Snapshotting Jobs

Snapshotting jobs (also known as Checkpoint/Restart), is a way to save the current state of a running job and continue its execution at a later point in time. This can be useful to overcome often imposed time limits or periods of maintenance where a cluster is not available. It can also be used to create regular snapshots of very long jobs to not loose the current progress in case something goes wrong. Some programs do have this functionality built into their code. Please inform yourself about this possibility as this is usually a much safer way to create snapshots. If this is not the case, keep on reading.

DMTCP

DMTCP (Distributed MultiThreaded CheckPointing) is a tool to create snapshots of currently running jobs. This is achieved by saving the current memory state to a checkpoint file. This file can then be used to continue the job.

Current limitations

At this point DMTCP reliably only works for non-MPI codes, i.e. multi-threaded codes using OpenMP or pthreads etc., even though MPI codes are officially supported. There are ongoing efforts to re-implement the support for MPI codes. The project is called MANA and is in active development. However, at this point the code is highly tailored for the usage at NERSC. At a future point MANA will be merged into the official DMTCP code base.

Installation

If not available on your site, installation should be done by an administrator. A viable option is to use Easybuild as an easyconfig-file for DMTCP is available.

Manual usage

Here we assume you have direct access to a compute node via SSH, using e.g. an interactive job session and all DMTCP commands are available in your environment.
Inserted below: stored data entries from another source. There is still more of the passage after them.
/-- The loader (block TSI). -/
structure Tsi where
  /-- loader state, 3 bits; 02_thiez_structural_image.md R33; reset 0x0 EMPTY -/
  state : Nat := 0
  /-- staging copy; 02 R33; reset empty -/
  staging : Option Image := none
  /-- bytes of a LOAD in progress, with the state to return to on merge; 02 R33; reset none -/
  loading : Option Bytes := none
  /-- ABORT_REASON, 2 bits; reset 0 -/
  abortReason : Nat := 0
  /-- last CHECK: code, section, entry; reset 0 -/
  check : Nat × Nat × Nat := (0, 0, 0)
  /-- merged raw sections that the last CHECK passed, by TYPE; reset none -/
  checked : Option (List (Nat × Bytes)) := none
  /-- arm waiting for its edge; reset none -/
  armed : Option Armed := none
  /-- pair digest and target beat last received from the peer (R36); reset none -/
  peerArm : Option (Bytes × Nat) := none
  /-- derived images waiting or armed: spare substitutions in order; reset none -/
  substitutions : List Substitution := []
  /-- armed derived image; reset none -/
  derivedArm : Option Armed := none
  /-- image in force; reset none (02 R40: RWA open until the first arm) -/
  active : Option Image := none
  /-- raw sections in force, by TYPE, and the same parsed; reset none -/
  raw : List (Nat × Bytes) := []
  sections : Sections := {}
  /-- digest of the active merged image, 32 bytes; reset 0 -/
  digest : Bytes := []
  /-- TSI_APPLIED_BEAT; reset 0 -/
  appliedBeat : Nat := 0
  /-- the first arm has been made since reset (R40) -/
  firstArm : Bool := false
  /-- sites whose streams wait for E + 16 µs (R37 steps 4, 5) -/
  restoring : List Nat := []
  /-- booth sites fenced (R41) -/
  fenced : List Nat := []
  /-- booth sites whose microcode is loaded (R41, R349) -/
  microcode : List Nat := []
  /-- retirement list, at most 256; 02 R44; record, DESIGN CHOICE empty (log 4) -/
  retired : List Retirement := []
  /-- staged RWS set: (register address, value, time staged); 02 R39; reset none -/
  staged : List (Nat × Word × Nat) := []
  /-- the failed agreement of the staged set has been reported; 02 R39; reset 0 -/
  disagreed : Bool := false
  deriving DecidableEq, Repr

/-! ## Host queues -/

/-- An event retained for a controller (R75): type, information, log page. -/
structure AsyncEvent where
  type : Nat
  info : Nat
  page : Nat
  deriving DecidableEq, Repr

/-- A controller (R50, R53, R56). -/
structure Ctrl where
  /-- CNTLID, 1 to 1,024 -/
  cntlid : Nat
  discovery : Bool := false
  port : Nat := 0
  transport : Transport := .rdma
  hostNqn : Bytes := []
  /-- feature 0x0F, in ms -/
  kato : Nat := 0
  /-- last Keep Alive or Connect, in µs -/
  kaStart : Nat := 0
  /-- CC property -/
  cc : Word := 0
  /-- CSTS property -/
  csts : Word := 0
  /-- reset or shutdown in progress: true for shutdown (R80) -/
  resetting : Option Bool := none
  /-- feature 0x0B -/
  feat0B : Word := 0x0B00
  /-- feature 0x07 value granted -/
  queues : Nat := 0
  /-- feature 0xC1 -/
  featC1 : Word := 0x7
  /-- CIDs of outstanding Asynchronous Event Requests, at most 8, with their contexts -/
  aers : List (Nat × Nat) := []
  /-- events waiting for a request -/
  events : List AsyncEvent := []
  /-- events posted and retained until their log page is read with RAE clear -/
  retained : List AsyncEvent := []
  /-- GENERATION of log 0xC1 -/
  freezeGen : Nat := 0
  /-- summary of the last offset-0 read of log 0xC0 and its time (R334) -/
  summary : Option (Nat × Bytes) := none
  /-- DH-HMAC-CHAP messages received, newest first (R48) -/
  auth : List Bytes := []
  deriving DecidableEq, Repr

/-- A freeze record (R70). -/
structure Freeze where
  nsid : Nat
  seq : Nat
  cid : Nat
  opcode : Nat
  checkPoint : Nat
  status : Nat
  failCount : Nat
  slba : Nat
  nlb : Nat
  failLba : Nat
  guardExp : BitVec 64 := 0
  guardAct : BitVec 64 := 0
  refExp : Nat := 0
  refAct : Nat := 0
  appExp : Nat := 0
  appAct : Nat := 0
  appMask : Nat := 0
  site : Nat := 0xFFFF
  /-- PTP time of the freeze, in ns -/
  time : Nat := 0
  later : List Nat := []
  deriving DecidableEq, Repr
1. Navigate to the location where you want to run your program and launch the DMTCP coordinator:

dmtcp_coordinator

2. In a separate shell (on the same node) launch your application:

dmtcp_launch ./a.out

3. To create a new checkpoint, return to the shell where you started the coordinator. Type c followed by pressing [RETURN]

4.1 Restart: Creating a checkpoint causes the dmtcp_coordinator to write a checkpoint file (file type: .dmtcp) for each client process. If all processes were on the same processor, and there were no .dmtcp files prior to this checkpoint you can run:

dmtcp_restart ckpt_*.dmtcp

4.2 Next to a checkpoint file, DMTCP also writes out a starting script. However, this script is looking if a resource manager (i.e. SLURM, PBS etc.) was used and is setting the the environment variable RES_MANAGER if you are running e.g. in an interactive SLURM session. You can try to use this script to restart your program but you might have to adjust it for your needs:

./dmtcp_restart_script.sh

Automatically creating checkpoints

You can also instruct the DMTCP coordinator to periodically create checkpoints. Use

dmtcp_coordinator -i 300 &

to start the coordinator in the background creating a new checkpoint file every 300 seconds (5min). Then start your code with

dmtcp_launch ./a.out

Restarting from a checkpoint file is the same as before

dmtcp_restart ckpt_*.dmtcp

Integration into SLURM

There is a plugin for DMTCP to use it in combination with the SLURM job scheduler. This enables users to submit Jobs using SLURM, automatically write out checkpoint files and restart those jobs from a taken checkpoint. The plugin will automatically be compiled when using the Easybuild installation. For the usage of the plugin, two SLURM submission scripts (one to start the other to restart a job) are provided by the developers:

Launching a new job

The slurm_launch.job script is used to submit a new job with enabled snapshotting. The frequency of the snapshots can be changed in the scipt via

start_coordinator -i 120  # in seconds

as well as the executable which will be launched

dmtcp_launch --rm ./a.out

In addition, the requested resources have to be adjusted via the known #SBATCH pragmas. After adjusting the script to your needs, you can submit it via

sbatch slurm_launch.job

Restarting a job

To restart a job, previously submitted via the launch script, you can simply submit the restart script via sbatch. Here, you only have to adjust the #SBATCH pragmas and DMTCP coordinator settings. The script then uses the created dmtcp_restart_script.sh to restart from the last checkpoint file.

sbatch slurm_rstr.job

Tips and known issues

When compiling code using the intel compiler with OpenMP use the flag -qopenmp-link=static, otherwise parallel regions are not entered without error messages
For Java applications set the following environment variables:

export DMTCP_DL_PLUGIN=0
export DMTCP_SIGCKPT=10